When Republicans walked out in protest, the group did not have a quorum, and the election was postponed. Another election date has not been scheduled.

Among the few Republicans who didn’t walk out was state Sen. Brandon Beach, a GOP candidate for Georgia’s 6th District. Beach, who did not immediately comment, supported the vote to allow in-person only voting.

One reason for the GOP pushback is a matter of scheduling. Since there’s no set meeting time, staff members sent an online poll to try to get maximum turnout. Those who said they couldn’t make the date figured they could call in.

“When you have a meeting and people say they can’t make it, to have a maximum voice you need to let them vote by phone,” said state Rep. Chuck Martin, an Alpharetta Republican who was there. 

In a statement issued to the AJC, the authority said its staff “will continue to work with the elected officials representing Transit District 2 to facilitate another opportunity for leaders to meet and have an election to fill the current vacancy for the District as required by law. We are always ready and available to assist in helping to make the election process as seamless as possible.”

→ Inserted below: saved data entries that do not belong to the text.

-- ==== Sys2Proof/Machine/Switch.lean ====
section
/-! DEFINITION. The consist switch's commands (chapter 9): frames in and out, links, redundancy, the cycle beacon and the
guardians. -/

namespace Sys2Proof.Machine

/-! ### Receiving a frame (R236 to R243, R259, R260) -/

/-- Is a frame dropped at the MAC: too short, too long, a bad FCS or an 802.1ad tag (R236)? -/
def macDrops (f : EthFrame) : Bool :=
  !f.fcsOk || (f.double || (decide (f.len < 64) || decide ((if f.red = .none then 1522 else 1528) < f.len)))

/-- Counts an ingress drop or demotion. -/
def ingressDrop (p : Fin 11) (s : State) : State := s.modPort p (fun q => { q with inDrops := satAdd 64 q.inDrops 1 })

/-- Delivers a frame to the internal port I1 or, from E7 and BL1, to what stands behind it. -/
def deliverFrame (p : Fin 11) (f : EthFrame) (s : State) : State := { s with sw := { s.sw with toI1 := s.sw.toI1 ++ [(p, f)] } }

/-- The VLAN and PCP of a frame on a port (R240). -/
def State.vlanOf (s : State) (p : Fin 11) (f : EthFrame) : BitVec 12 × BitVec 3 :=
  let pvid := BitVec.ofNat 12 (s.odForceNat 0x5000 (portSub p 2))
  match f.tag with
  | none => (pvid, 0)
  | some (pcp, v) => (if v = 0 then pvid else v, pcp)

/-- The class of a frame that is no stream frame, and whether it is demoted from class 7 (R238). -/
def State.classOf (s : State) (p : Fin 11) (pcp : BitVec 3) : Fin 8 × Bool :=
  let c := field (s.odForceNat 0x5000 (portSub p 3)) (3 * pcp.toNat + 2) (3 * pcp.toNat)
  if c = 7 then (0, true) else (Fin.ofNat 8 c, false)

/-- A policer's bucket after a frame, and whether the frame passes: credit in thousandths of a bit (R260; assumption 14). -/
def police (now rate burst len : Nat) (b : Option Bucket) : Bucket × Bool :=
  let most := burst * 8192 * 1000
  let credit := match b with
    | none => most
    | some b => min most (b.credit + (now - b.last) * rate)
  if len * 8000 ≤ credit then ({ credit := credit - len * 8000, last := now }, true) else ({ credit, last := now }, false)

/-- Polices a frame at its ingress port; excess is dropped, counted and reported once per second. -/
def policeFrame (p : Fin 11) (cls : Fin 8) (len : Nat) (s : State) : State × Bool :=
  if cls = 7 then (s, true)
  else
    let q := s.port p
    let six := cls = 6
    let r := if six then police s.time.now 2 4 len q.policer6
      else police s.time.now (s.odNat 0x5000 (portSub p 4)) (s.odNat 0x5000 (portSub p 5)) len q.policer
    let s1 := s.modPort p (fun q => if six then { q with policer6 := some r.1 } else { q with policer := some r.1 })
    if r.2 then (s1, true)
    else (raiseOncePerSec (p.val * 2 + b2n six) 0 evIngressPoliced [portByte p, BitVec.ofNat 8 (b2n six)] (ingressDrop p s1), false)

/-- Adds to the counters of a stream (0x5100:0C): on time, outside, discarded, aged out. -/
def countStream (n : Nat) (f : Nat × Nat × Nat × Nat → Nat × Nat × Nat × Nat) (s : State) : State :=
  { s with sw := { s.sw with streamCount := sSet (0, 0, 0, 0) n (f (sGet (0, 0, 0, 0) n s.sw.streamCount)) s.sw.streamCount } }
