/-- The hand-over is abandoned: HANDOVER-FAILED; the holdoff of R358 starts again, and a STOP command fails. -/
def failHandover (s : State) : State :=
  let s1 := raise evHandoverFailed [] { s with pair := { s.pair with
    handover := none, standbySince := s.pair.standbySince.map (fun _ => s.time.now) } }
  if s.pair.handover.any (·.toStop) && s.ctl.pending.isSome then setResult 8 { s1 with ctl := { s1.ctl with pending := none } } else s1

/-! ### Resynchronisation (R359) -/

/-- The size of the store in bytes. -/
def storeSize : Nat := 0x2000000

/-- The digest of the whole store, the MAILBOX region taken as zeros, with the cycle number in its closure. -/
def storeDigest (mem : Cells) (n : Nat) : Tally :=
  let m := mem.filter (fun c => c.1 < 0x1FF0000)
  tallyWords (tallyWords tallyInit (tabulate 4194304 (fun k => BitVec.ofNat 64 (cNum 8 (8 * k) m))))
    [closeC1 0x06 0 0 0, BitVec.ofNat 64 n]

/-- The force table as one CONTROL frame carries it: 24 bytes per entry in use (assumption 22). -/
def forceBytes (l : List (Nat × Force)) : Bytes :=
  l.flatMap (fun e =>
    let st : Nat := match e.2.state with
      | .free => 0
      | .pending => if e.2.removing then 4 else 1
      | .active => 2
      | .refused => 3
    leBytes 2 e.1 ++ ([e.2.kind, BitVec.ofNat 8 st] ++ (leBytes 2 e.2.target.toNat ++ ([0, e.2.source] ++
      (leBytes 8 e.2.inForce.toNat ++ leBytes 8 e.2.effective)))))

/-- The force table read from a CONTROL frame. -/
def readForces (b : Bytes) : List (Nat × Force) :=
  (chunksOf 24 b).map (fun c =>
    let st := leAt c 3 1
    let v : Word := BitVec.ofNat 64 (leAt c 8 8)
    (leAt c 0 2, { kind := BitVec.ofNat 8 (leAt c 2 1), target := BitVec.ofNat 16 (leAt c 4 2), value := v, inForce := v
                   state := if st = 1 ∨ st = 4 then .pending else if st = 2 then .active else if st = 3 then .refused else .free
                   removing := decide (st = 4), effective := leAt c 16 8, source := BitVec.ofNat 8 (leAt c 7 1) }))

/-- The parameter version that the lanes hold. -/
def State.paramsNow (s : State) : Bytes := (s.inLanes.head?.map (fun l => (s.lane l).params)).getD []

/-- An ACTIVE module starts the steps for its partner: the CONTROL frame, then the pending change set. -/
def startResync (s : State) : State :=
  if s.pair.inPair && s.pair.state = .active then
    let s1 := sendControl (.resyncState (forceBytes s.ctl.forces) s.paramsNow) { s with pair := { s.pair with resync := some (s.time.now, 0) } }
    if !s.ctl.change.pending.isEmpty then mirror (.changeSet (s.ctl.change.pending.map (fun e => (BitVec.ofNat 16 e.1, e.2))) s.ctl.change.effective) s1
    else s1
  else s

/-- Bytes of the copy that an ACTIVE module sends in one basic cycle, so that the whole store takes less than 250 ms. -/
def State.resyncChunk (s : State) : Nat := 196608 * s.tb / 1000000

/-- The frames of one part of the copy; OFFSET is the address. -/
def sendCopy (hi : Nat) : Nat → Nat → State → State
  | 0, _, s => s
  | n + 1, a, s =>
    if hi ≤ a then s
    else sendCopy hi n (a + 1024) (sendFrame 5 (decide (storeSize ≤ a + 1024)) s.cycleNow a (cRead 1024 a s.cis.mem) s)

/-- The ACTIVE module's part of R359 at a boundary: a part of the copy, and after it the digest of the whole store. -/
def resyncBoundary (n : Nat) (s : State) : State :=
  if s.pair.inPair && s.pair.state = .active then
    match s.pair.resync with
    | some (t0, a) =>
      if a < storeSize then
        let hi := min storeSize (a + s.resyncChunk)
        let s1 := sendCopy hi ((hi - a) / 1024 + 1) a s
        { s1 with pair := { s1.pair with resync := some (t0, hi) } }
      else
        let d := storeDigest s.cis.mem n
        sendControl (.digest d.p d.q) { s with pair := { s.pair with resync := none } }
    | none => s
  else s

/-- Failed resynchronisations within 60 minutes. -/
def State.resyncCount (s : State) : Nat := (s.pair.resyncFails.filter (fun x => s.time.now < x + 3600000000000)).length

/-- The steps fail: RESYNC-FAILED with the step; the third failure within 60 minutes puts the module OUT, else they start
again. -/
def resyncFailed (step : Nat) (s : State) : State :=
  let s1 := raise evResyncFailed [BitVec.ofNat 8 step] { s with pair := { s.pair with
    resync := none, level := false, partnerDigest := none, ownDigest := none
    resyncFails := s.time.now :: s.pair.resyncFails.filter (fun x => s.time.now < x + 3600000000000) } }
  if 3 ≤ s1.resyncCount then
    let s2 := setPair .out evResyncFailed.toNat { s1 with pair := { s1.pair with reason := 7 } }
    if s2.ctl.mode = .standby then enterMode .stop evResyncFailed.toNat s2 else s2
  else askResync s1

/-! ### Deltas (R348, R351) -/

/-- The Bucket entries of a delta record (R80). -/
def readEntries : List Word → List BWrite
  | [] => []
  | w :: r =>
    let n := w.toNat
    let size : Fin 4 := Fin.ofNat 4 (n / 2 ^ 62)
    let target := n / 2 ^ 32 % 2 ^ 25
    if size = 3 then
      match r with
      | v :: q => { size, target, value := v } :: readEntries q
      | [] => []
    else { size, target, value := BitVec.ofNat 64 (n % 2 ^ 32) } :: readEntries r

/-- The window records of a delta; `none` when a record is cut. -/
def readDelta : Nat → Bytes → Option (List Poured)
  | 0, _ => some []
  | n + 1, b =>
    if b.length < 40 then (if b.all (· == 0) then some [] else none)
    else
      let len := beAt b 4 4
      if len % 8 ≠ 0 ∨ b.length < 40 + len then none
      else
        let es := tabulate (len / 8) (fun k => BitVec.ofNat 64 (beAt b (24 + 8 * k) 8))
        let c1 : Word := BitVec.ofNat 64 (beAt b (24 + len) 8)
        let c2 : Word := BitVec.ofNat 64 (beAt b (32 + len) 8)
        let p : Poured := { task := Fin.ofNat 16 (beAt b 1 1), core := Fin.ofNat 4 (beAt b 0 1), opened := c2.toNat
                            lane := if beAt b 2 1 = 255 then none else some (laneOf (beAt b 2 1)), writes := readEntries es, c1, c2
                            tally := { p := BitVec.ofNat 64 (beAt b 8 8), q := BitVec.ofNat 64 (beAt b 16 8) } }
        (readDelta n (b.drop (40 + len))).map (fun r => p :: r)

/-- Does a record's Tally agree with its entries and closure? -/
def Poured.clean (p : Poured) : Bool := bucketTally p.writes p.c1 p.c2 == p.tally

/-- What the comparison of R351 needs of a window. -/
def Poured.key (p : Poured) : Fin 4 × Fin 16 × Option Lane × Tally := (p.core, p.task, p.lane, p.tally)

/-- The first window in which a delta and the module's own pour differ. -/
def State.deltaDiffers (s : State) (ps : List Poured) : Option (Fin 4 × Fin 16 × Option Lane × Tally) :=
  let theirs := ps.map Poured.key
  match theirs.find? (fun k => !s.cis.pouredTallies.contains k) with
  | some k => some k
  | none => s.cis.pouredTallies.find? (fun k => !theirs.contains k)

/-- DELTA-MISMATCH: the window, then JOINING. -/
def deltaMismatch (w : Option (Fin 4 × Fin 16 × Option Lane × Tally)) (s : State) : State :=
  let d : Bytes := match w with
    | some k => [BitVec.ofNat 8 k.1.val, BitVec.ofNat 8 k.2.1.val, BitVec.ofNat 8 ((k.2.2.1.map laneNo).getD 255)]
    | none => [0xFF, 0xFF, 0xFF]
  toJoining evDeltaMismatch.toNat (raise evDeltaMismatch d s)

/-- A complete delta of cycle `n`: garbage is discarded, a divergence ends STANDBY, and a JOINING module applies it. -/
def takeDelta (n : Nat) (s : State) : State :=
  let b := s.pair.delta
  let s0 := { s with pair := { s.pair with delta := [] } }
  match readDelta b.length b with
  | none => rejectFrame 3 6 s0
  | some ps =>
    if !ps.all Poured.clean then rejectFrame 3 6 s0
    else if s0.pair.state = .standby then
      if s0.pair.shadowSince.isSome then { s0 with pair := { s0.pair with deltaDone := some n } }
      else if s0.cis.lastPour = n then
        match s0.deltaDiffers ps with
        | some k => deltaMismatch (some k) s0
        | none => { s0 with pair := { s0.pair with deltaDone := some n } }
      else { s0 with pair := { s0.pair with delta := b } }
    else if s0.pair.state = .joining ∧ (s0.pair.resync.isSome = true ∨ s0.pair.level = true) then
      commitAll (n + 1) ps true [] { s0 with pair := { s0.pair with deltaDone := some n } }
    else s0

/-! ### Identity and budgets (R339, R350) -/

/-- The limits of R350 for the image in force. -/
def State.budgetOk (s : State) : Bool :=
  match s.app with
  | some a => budgetsFit a.tasks a.tbCode (160 + lambdaNs a.tbCode / 1000) a.maxStagger &&
      (a.tbCode != 0 || decide (worstBuckets a.tasks [] ≤ 32768))
  | none => true
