-- ==== Sys2Proof/Machine/OdRead.lean ====
section
/-! DEFINITION. What a read of an object gives (R377, R379, R381, R401): the objects of access RO and CONST from the
state, the RW objects that live outside the dictionary's own store, and the values latched at a boundary. -/

namespace Sys2Proof.Machine

/-! ### Numbers -/

/-- Instances of the exchange report with a code (0x1100:41 to :44). -/
def State.reportCount (s : State) (code : Nat) : Nat := (s.ctl.report.filter (fun r => r.2.2.2 = code)).length

/-- Objects of 0x1000 and 0x1100. -/
def State.read11 (s : State) (i u : Nat) : Int :=
  if i = 0x1000 then
    (if u = 2 then (s.issue : Int) else if u = 3 then (s.edition.toNat : Int) else (s.imageId.toNat : Int))
  else if i = 0x1101 then (if u = 2 then (s.ctl.result : Int) else (s.ctl.effective : Int))
  else if i = 0x1180 then (b2n (hostMode s (u - 0x10)) : Int)
  else if u = 0x01 then (modeNo s.ctl.mode : Int)
  else if u = 0x02 then (s.ctl.entryCycle : Int)
  else if u = 0x03 then (s.ctl.cause.toNat : Int)
  else if u = 0x04 then (s.warmCount : Int)
  else if u = 0x05 then (s.moduleStatus : Int)
  else if u = 0x06 then (s.ctl.holdDropped : Int)
  else if u = 0x10 then (s.tb : Int)
  else if u = 0x11 then (s.ctl.cycle : Int)
  else if u = 0x12 then (s.macroM : Int)
  else if u = 0x13 then ((s.ctl.cycle % s.macroM : Nat) : Int)
  else if u = 0x20 then ((s.retained.foldl (fun a e => a + e.size) 0 : Nat) : Int)
  else if u = 0x21 then (s.cis.lastSnapshot : Int)
  else if u = 0x22 then
    let ok (c : Option (Nat × Nat × BitVec 32 × Bytes × Bool)) : Nat := b2n (!s.rcd.fault && c.any (fun x => x.2.2.2.2))
    ((2 * ok s.cis.retB + ok s.cis.retA : Nat) : Int)
  else if u = 0x30 then (s.ctl.rejection : Int)
  else if inR 0x41 0x44 u then (s.reportCount (u - 0x41) : Int)
  else if u = 0x50 then (s.ctl.x1.toNat : Int)
  else if u = 0x51 then (s.ctl.stage : Int)
  else if inR 0x52 0x55 u then (((s.ctl.stageEnds[u - 0x52]?).getD 4294967295 : Nat) : Int)
  else 0

/-- Objects of 0x1200 and 0x1300. -/
def State.read12 (s : State) (i u : Nat) : Int :=
  if i = 0x1300 then
    (if u = 2 then (s.evq.entries.length : Int)
     else if u = 3 then (((s.evq.entries.getLast?.map (·.seq.toNat)).getD 0 : Nat) : Int)
     else (s.evq.overwritten : Int))
  else if inR 0x10 0x17 u then (sessionWord ((s.od.sessions[u - 0x0F]?).getD {}) : Int)
  else if u = 0x18 then (s.od.authFails : Int)
  else (s.od.limited : Int)

/-- The Reckoner's counters, 0x2001. -/
def Reckoner.counter (r : Reckoner) (u : Nat) : Nat :=
  if u = 1 then r.unanimous else if u = 2 then r.majority else if u = 3 then r.late else if u = 4 then r.split
  else if u = 5 then r.scrubs else if u = 6 then r.mismatches else if u = 7 then r.pourFails else if u = 8 then r.restarts
  else if u = 9 then r.selfTests else if u = 0x0A then r.dissA else if u = 0x0B then r.dissB else r.dissC

/-- Objects of 0x2000 to 0x2003. -/
def State.read20 (s : State) (i u : Nat) : Int :=
  if i = 0x2001 then (s.rek.counter u : Int)
  else if i = 0x2002 then (if u = 2 then (s.ctl.offsets.toNat : Int) else (s.ctl.stagger : Int))
  else if i = 0x2003 then
    (if u = 1 then (s.ctl.placement.toNat : Int) else if u = 2 then (s.ctl.requested.toNat : Int) else (s.ctl.moveState : Int))
  else if inR 1 3 u then (lstateNo (s.lane (laneOf (u - 1))).state : Int)
  else if inR 5 7 u then (s.reintCount (laneOf (u - 5)) : Int)
  else if inR 9 0x0B u then ((s.lane (laneOf (u - 9))).cause.toNat : Int)
  else if inR 0x0C 0x0E u then ((s.lane (laneOf (u - 0x0C))).peak : Int)
  else if u = 0x0F then (s.ctl.tokenTimeouts : Int)
  else (s.laneStatus : Int)

/-- Bytes of a task's read-set snapshot (R71). -/
def State.snapSize (s : State) (d : TaskDef) : Nat :=
  (s.signals.filter (fun e => !e.inImage && d.reads.contains e.n)).foldl (fun a e => a + e.size) 0

/-- Objects of 0x2100 + n. -/
def State.read21 (s : State) (t : Fin 16) (u : Nat) : Int :=
  let x := s.task t
  let ofDef (f : TaskDef → Nat) : Int := (((s.taskDef t).map f).getD 0 : Nat)
  let seg (f : SegDef → Nat) : Int :=
    (((s.app.bind (fun a => a.segs.find? (fun g => g.task = t.val))).map f).getD 0 : Nat)
  if u = 1 then ofDef (·.period) else if u = 2 then ofDef (·.phase) else if u = 3 then ofDef (·.core.val)
  else if u = 4 then ofDef (·.priority) else if u = 5 then ofDef (·.worstSteps) else if u = 6 then ofDef (·.stepBudget)
  else if u = 7 then ofDef (fun d => d.bucketBudget % 16384)
  else if inR 8 0x0A u then (s.taskStateNo t (laneOf (u - 8)) : Int)
  else if u = 0x0B then (x.lastSteps : Int) else if u = 0x0C then (x.peakSteps : Int) else if u = 0x0D then (x.faults : Int)
  else if u = 0x0F then ofDef (fun d => s.snapSize d % 16384)
  else if u = 0x10 then seg (·.offset) else seg (·.size)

The dust up is one indication of how much is at stake as the new authority – dubbed the “ATL Board” – seeks to create a seamless regional transit system from the alphabet soup of transit agencies that provide service across the region.

Created by the General Assembly last year, the board oversees regional transit planning and funding. It will develop a regional transit plan by the end of the year.

Ten of the board’s 16 members are elected by district. Those voting include state and local elected officials from that district.

At least six candidates are seeking to fill the vacant spot on the ATL Board: Peachtree Corners City Council Eric Christ, transportation engineer John Karnowski, former MARTA General Manger Keith Parker, former Sugar Hill Mayor Gary Pirkle, Sugar Hill City Manager Paul Radford and Sierra Club board member Art Sheldon.